Aims to advance the transatlantic community’s strategic thinking on the security challenges facing the Baltic-Nordic region, from armed or cyber attacks to threats against social cohesion and energy security.

Photo:Robert Reisman


Defence - but Not Territorial Defence - Tops the EU's Agenda


On 1 March, the European Commission published a White Paper laying out five different scenarios for the future of the EU27 (thereby presuming that the post-Brexit Union of 27 member states will hold together). Four out of the five scenarios foresee that closer defence cooperation, in one form or another, will be an important priority.

Judging from the overall thrust of the paper, gone are the days when the only way forward was for the EU to do more – according to the bicycle metaphor sometimes used to describe integration, one had to constantly keep pedaling in order not to fall. Brexit has made the option of moving backwards very real. The five options include ‘carrying on’ without major change, downscaling the EU to ‘nothing but the single market’, moving towards multi-speed integration, deepening some areas while downscaling others, and building a federal Europe (although the paper does not use the ‘f-word’). Instead of openly arguing for ever-deeper integration, which the Commission has usually done, it calls on member states to reflect on and choose their favoured scenario. The paper actually presents ‘renationalisation’ of some policy areas as one possible path to take.

Against this backdrop, it is remarkable that defence is singled out as a promising area of cooperation in most of the scenarios. This obviously reflects the dramatic worsening of Europe’s security environment in recent years as well as the shared understanding across the EU that one should stand together in addressing threats from the East and South. The focus of EU debate on security and defence has shifted away from crisis management and become much broader than the relatively narrow mandate of the Common Security and Defence Policy. The EU Global Strategy of last year talks about ‘protection’ (indeed, not ‘defence’!) of the EU and its citizens, joint efforts to strengthen Europe’s defence capabilities, and cooperation on cyber and energy security. In the European Defence Action Plan published in last December, the Commission outlined its ideas for supporting defence industries, research, and possible joint procurements, depending on member state interest. Never before has the Commission aspired to play an active role in the field of defence.

While the White Paper is scarce on details, the Commission will present more concrete proposals in a separate ‘reflection paper’ on the future of Europe’s defence, to be released later this year. At the moment, what seems clear is that the EU does not foresee taking on the task of territorial defence, and more generally wants to avoid competition with NATO. Even in the most ambitious scenario, a ‘European Defence Union’ would be established ‘in full complementarity’ with the Alliance. Some other scenarios envision more cooperation in developing military capabilities and in improving the EU’s ability to conduct operations abroad. To some extent this is already being done, for example by the ‘Military Planning and Conduct Capability’ unit for EU-led military training missions, which the EU foreign ministers just decided to establish. For the time being, the MPCC is as close as the EU can get in practice to having a military headquarters of its own.
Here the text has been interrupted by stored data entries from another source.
-- ==== Sys2Proof/Tests/Slice0.lean ====
section
/-! SUPPORT. Tests: ill-formed instructions, every constructor's word, one step per instruction with the spec's vectors
(95_test_vectors.md V1 to V12), and a witness for every statement that has hypotheses. -/

namespace Sys2Proof.Tests

open Sys2Proof.Machine Sys2Proof.Claim

/-! ### Well-formedness: each check refuses an ill-formed term -/

/-- 0xFFC9 is DSCR, an address the register map holds. -/
theorem test_wf_refuses_mapped_address : (Instr.unknownD .read 0xC9 0).wf .standard = false := by decide
theorem test_wf_refuses_mapped_address_host : (Instr.unknownH .write 0xFF 7).wf .standard = false := by decide
/-- A read carries no data (R100). -/
theorem test_wf_refuses_read_with_data : (Instr.unknownD .read 0x80 1).wf .standard = false := by decide
theorem test_wf_refuses_read_with_data_host : (Instr.unknownH .read 0x80 1).wf .standard = false := by decide
theorem test_wf_accepts_unmapped_write : (Instr.unknownD .write 0x80 1).wf .standard = true := by decide

/-! ### Decoding: every constructor's word, written from R100 to R108 -/

/-- Every word of a list, with data 0xBEEF beside it, decodes to its instruction. -/
def decodesAll (l : List (Word × Instr)) : Bool := l.all fun p => decide (decode .standard p.1 0xBEEF = some p.2)

theorem test_decode_additive : decodesAll
    [(0x01800000, .clr .ac1), (0x02800000, .add .ac1), (0x03A00000, .addr .ac1 .ax0h),
      (0x04900000, .addax .ac1 .ax1), (0x05800000, .addp .ac1), (0x06808001, .addi .ac1 0x8001),
      (0x07800081, .addis .ac1 0x81), (0x08800000, .sub .ac1), (0x09A00000, .subr .ac1 .ax0h),
      (0x0A900000, .subax .ac1 .ax1), (0x0B800000, .subp .ac1), (0x0C800000, .inc .ac1), (0x0D800000, .dec .ac1),
      (0x0E800000, .incm .ac1), (0x0F800000, .decm .ac1), (0x10800000, .neg .ac1), (0x11800000, .abs .ac1),
      (0x12000000, .cmp), (0x13808001, .cmpi .ac1 0x8001), (0x14800000, .tst .ac1), (0x15100000, .tstaxh .ax1),
      (0x16800000, .mov .ac1), (0x17A00000, .movr .ac1 .ax0h), (0x18900000, .movax .ac1 .ax1),
      (0x19800000, .movp .ac1), (0x1A800000, .movnp .ac1)] = true := by decide

theorem test_decode_logic_and_shift : decodesAll
    [(0x20900000, .andr .ac1 .ax1), (0x21900000, .orr .ac1 .ax1), (0x22900000, .xorr .ac1 .ax1),
      (0x23800000, .andc .ac1), (0x24800000, .orc .ac1), (0x25800000, .xorc .ac1), (0x26808001, .andi .ac1 0x8001),
      (0x27808001, .ori .ac1 0x8001), (0x28808001, .xori .ac1 0x8001), (0x29800000, .not .ac1),
      (0x2A808001, .andf .ac1 0x8001), (0x2B808001, .andcf .ac1 0x8001), (0x30800021, .lsl .ac1 0x21),
      (0x31800021, .lsr .ac1 0x21), (0x32800021, .asl .ac1 0x21), (0x33800021, .asr .ac1 0x21),
      (0x34800000, .lsl16 .ac1), (0x35800000, .lsr16 .ac1), (0x36800000, .asr16 .ac1)] = true := by decide

theorem test_decode_multiply : decodesAll
    [(0x40100000, .mul .ax1), (0x41200000, .mulx .high .low), (0x42900000, .mulc .ac1 .ax1),
      (0x43900000, .mulac .ac1 .ax1), (0x44900000, .mulmv .ac1 .ax1), (0x45100000, .madd .ax1),
      (0x46100000, .msub .ax1), (0x47200000, .maddx .high .low), (0x48200000, .msubx .high .low),
      (0x49900000, .maddc .ac1 .ax1), (0x4A900000, .msubc .ac1 .ax1), (0x4B000000, .clrp),
      (0x4C000000, .tstprod)] = true := by decide

theorem test_decode_mode_and_register : decodesAll
    [(0x50000000, .set15), (0x51000000, .clr15), (0x52000000, .set40), (0x53000000, .clr40), (0x54000000, .m2),
      (0x55000000, .m0), (0x581F0000, .rreg (.acM .ac1)),
      (0x59188001, .wreg (.axL .ax0) 0x8001)] = true := by decide

theorem test_decode_dsp_read : decodesAll
    [(0x0000FFA5, .rdDCoef 5), (0x0000FFC9, .rdDDscr), (0x0000FFCB, .rdDDsbl), (0x0000FFCD, .rdDDspa),
      (0x0000FFCE, .rdDDsmah), (0x0000FFCF, .rdDDsmal), (0x0000FFD1, .rdDFmt), (0x0000FFD3, .rdDAcdat1),
      (0x0000FFD4, .rdDAcsah), (0x0000FFD5, .rdDAcsal), (0x0000FFD6, .rdDAceah), (0x0000FFD7, .rdDAceal),
      (0x0000FFD8, .rdDAccah), (0x0000FFD9, .rdDAccal), (0x0000FFDA, .rdDPs), (0x0000FFDB, .rdDYn1),
      (0x0000FFDC, .rdDYn2), (0x0000FFDD, .rdDAcdat), (0x0000FFDE, .rdDGain), (0x0000FFFB, .rdDDirq),
      (0x0000FFFC, .rdDDmbh), (0x0000FFFD, .rdDDmbl), (0x0000FFFE, .rdDCmbh), (0x0000FFFF, .rdDCmbl),
      (0x0000FF80, .unknownD .read 0x80 0)] = true := by decide

theorem test_decode_dsp_write : decodesAll
    [(0x0001FFA5, .wrDCoef 5 0xBEEF), (0x0001FFC9, .wrDDscr 0xBEEF), (0x0001FFCB, .wrDDsbl 0xBEEF),
      (0x0001FFCD, .wrDDspa 0xBEEF), (0x0001FFCE, .wrDDsmah 0xBEEF), (0x0001FFCF, .wrDDsmal 0xBEEF),
      (0x0001FFD1, .wrDFmt 0xBEEF), (0x0001FFD3, .wrDAcdat1 0xBEEF), (0x0001FFD4, .wrDAcsah 0xBEEF),
      (0x0001FFD5, .wrDAcsal 0xBEEF), (0x0001FFD6, .wrDAceah 0xBEEF), (0x0001FFD7, .wrDAceal 0xBEEF),
      (0x0001FFD8, .wrDAccah 0xBEEF), (0x0001FFD9, .wrDAccal 0xBEEF), (0x0001FFDA, .wrDPs 0xBEEF),
      (0x0001FFDB, .wrDYn1 0xBEEF), (0x0001FFDC, .wrDYn2 0xBEEF), (0x0001FFDD, .wrDAcdat 0xBEEF),
      (0x0001FFDE, .wrDGain 0xBEEF), (0x0001FFFB, .wrDDirq 0xBEEF), (0x0001FFFC, .wrDDmbh 0xBEEF),
      (0x0001FFFD, .wrDDmbl 0xBEEF), (0x0001FFFE, .wrDCmbh 0xBEEF), (0x0001FFFF, .wrDCmbl 0xBEEF),
      (0x0001FF80, .unknownD .write 0x80 0xBEEF)] = true := by decide

theorem test_decode_host_read : decodesAll
    [(0x0002FFA5, .rdHCoef 5), (0x0002FFC9, .rdHDscr), (0x0002FFCB, .rdHDsbl), (0x0002FFCD, .rdHDspa),
      (0x0002FFCE, .rdHDsmah), (0x0002FFCF, .rdHDsmal), (0x0002FFD1, .rdHFmt), (0x0002FFD3, .rdHAcdat1),
      (0x0002FFD4, .rdHAcsah), (0x0002FFD5, .rdHAcsal), (0x0002FFD6, .rdHAceah), (0x0002FFD7, .rdHAceal),
      (0x0002FFD8, .rdHAccah), (0x0002FFD9, .rdHAccal), (0x0002FFDA, .rdHPs), (0x0002FFDB, .rdHYn1),
      (0x0002FFDC, .rdHYn2), (0x0002FFDD, .rdHAcdat), (0x0002FFDE, .rdHGain), (0x0002FFFB, .rdHDirq),
      (0x0002FFFC, .rdHDmbh), (0x0002FFFD, .rdHDmbl), (0x0002FFFE, .rdHCmbh), (0x0002FFFF, .rdHCmbl),
      (0x0002FF80, .unknownH .read 0x80 0)] = true := by decide

theorem test_decode_host_write : decodesAll
    [(0x0003FFA5, .wrHCoef 5 0xBEEF), (0x0003FFC9, .wrHDscr 0xBEEF), (0x0003FFCB, .wrHDsbl 0xBEEF),
      (0x0003FFCD, .wrHDspa 0xBEEF), (0x0003FFCE, .wrHDsmah 0xBEEF), (0x0003FFCF, .wrHDsmal 0xBEEF),
      (0x0003FFD1, .wrHFmt 0xBEEF), (0x0003FFD3, .wrHAcdat1 0xBEEF), (0x0003FFD4, .wrHAcsah 0xBEEF),
      (0x0003FFD5, .wrHAcsal 0xBEEF), (0x0003FFD6, .wrHAceah 0xBEEF), (0x0003FFD7, .wrHAceal 0xBEEF),
      (0x0003FFD8, .wrHAccah 0xBEEF), (0x0003FFD9, .wrHAccal 0xBEEF), (0x0003FFDA, .wrHPs 0xBEEF),
      (0x0003FFDB, .wrHYn1 0xBEEF), (0x0003FFDC, .wrHYn2 0xBEEF), (0x0003FFDD, .wrHAcdat 0xBEEF),
      (0x0003FFDE, .wrHGain 0xBEEF), (0x0003FFFB, .wrHDirq 0xBEEF), (0x0003FFFC, .wrHDmbh 0xBEEF),
      (0x0003FFFD, .wrHDmbl 0xBEEF), (0x0003FFFE, .wrHCmbh 0xBEEF), (0x0003FFFF, .wrHCmbl 0xBEEF),
      (0x0003FF80, .unknownH .write 0x80 0xBEEF)] = true := by decide

/-- Reserved ops, numbers that are no engine register, nonzero unused fields (R109, R111, V4.23). -/
theorem test_decode_refuses_reserved :
    ([0x00000000, 0x1B000000, 0x56000000, 0x57000000, 0x5A000000, 0xFF000000, 0x02100000, 0x03400000, 0x15800000,
      0x07000100, 0x02010000, 0x0004FFFF, 0x30000040, 0x58120000, 0x581E0001] : List Word).all
        (fun w => decide (decode .standard w 0 = none)) = true := by decide

theorem test_encode_wreg : (encode .standard (.wreg .sr 0x4000)).word = 0x59134000 := by decide
theorem test_encode_write_data : (encode .standard (.wrHCmbh 0x0ABC)).data = 0x0ABC := by decide

/-- R8, D2: under another register map the word of an address is another register's. -/
theorem test_decode_other_map :
    decode { IfxMap.standard with dscr := 0x80 } 0x0001FF80 7 = some (.wrDDscr 7) ∧
      decode { IfxMap.standard with dscr := 0x80 } 0x0001FFC9 7 = some (.unknownD .write 0xC9 7) := by decide

/-! ### One step per instruction -/

/-- The step that takes a word and its data, checked by `f`. -/
def runs (w : Word) (v : BitVec 16) (s : State) (f : State → Bool) : Bool :=
  match step (s.placeWord w v) with
  | .next t => f t
  | .fault _ => false
  | .refused _ => false

/-- An ALU command. -/
def cmd (w : Word) (s : State) (f : State → Bool) : Bool := runs w 0 s f

/-- Both accumulators. -/
def accs (a b : Acc) : State := (State.reset.setAcc .ac0 a).setAcc .ac1 b

/-- Both axN, the product and SR. -/
def muls (a b : BitVec 32) (p : Int) (sr : BitVec 16) (s : State) : State :=
  (((s.setAx .ax0 a).setAx .ax1 b).storeProd p).setSr sr

/-- The accumulator and the low 13 bits of SR. -/
def accIs (d : AccId) (v : Acc) (sr : BitVec 16) (t : State) : Bool := t.acc d == v && t.alu.sr &&& 0x1FFF == sr

def flagsAre (sr : BitVec 16) (t : State) : Bool := t.alu.sr &&& 0x1FFF == sr

def prodIs (v : Int) (t : State) : Bool := t.prod.toInt == v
In all, the proposals are not revolutionary, and do not promise any fast improvement to the EU’s contribution to European security. Decision-making on security and defence will remain firmly in member state hands, and the differences between national priorities and strategic cultures will not go away.

While the Commission has not openly backed any particular scenario, the French and German foreign ministers were quick to come out with a statement welcoming the White Paper and indicating a clear preference for a multi-speed Europe. This is also rumoured to be the option favoured by the Commission. If the elections to be held in both countries later this year will produce a pro-EU outcome, France and Germany will most likely make a strong push for this scenario to materialize. Expect a difficult balancing act between the urge of several member states for much closer defence cooperation on the one hand, and the aim to maintain the EU’s unity, strongly underpinned by Germany, on the other.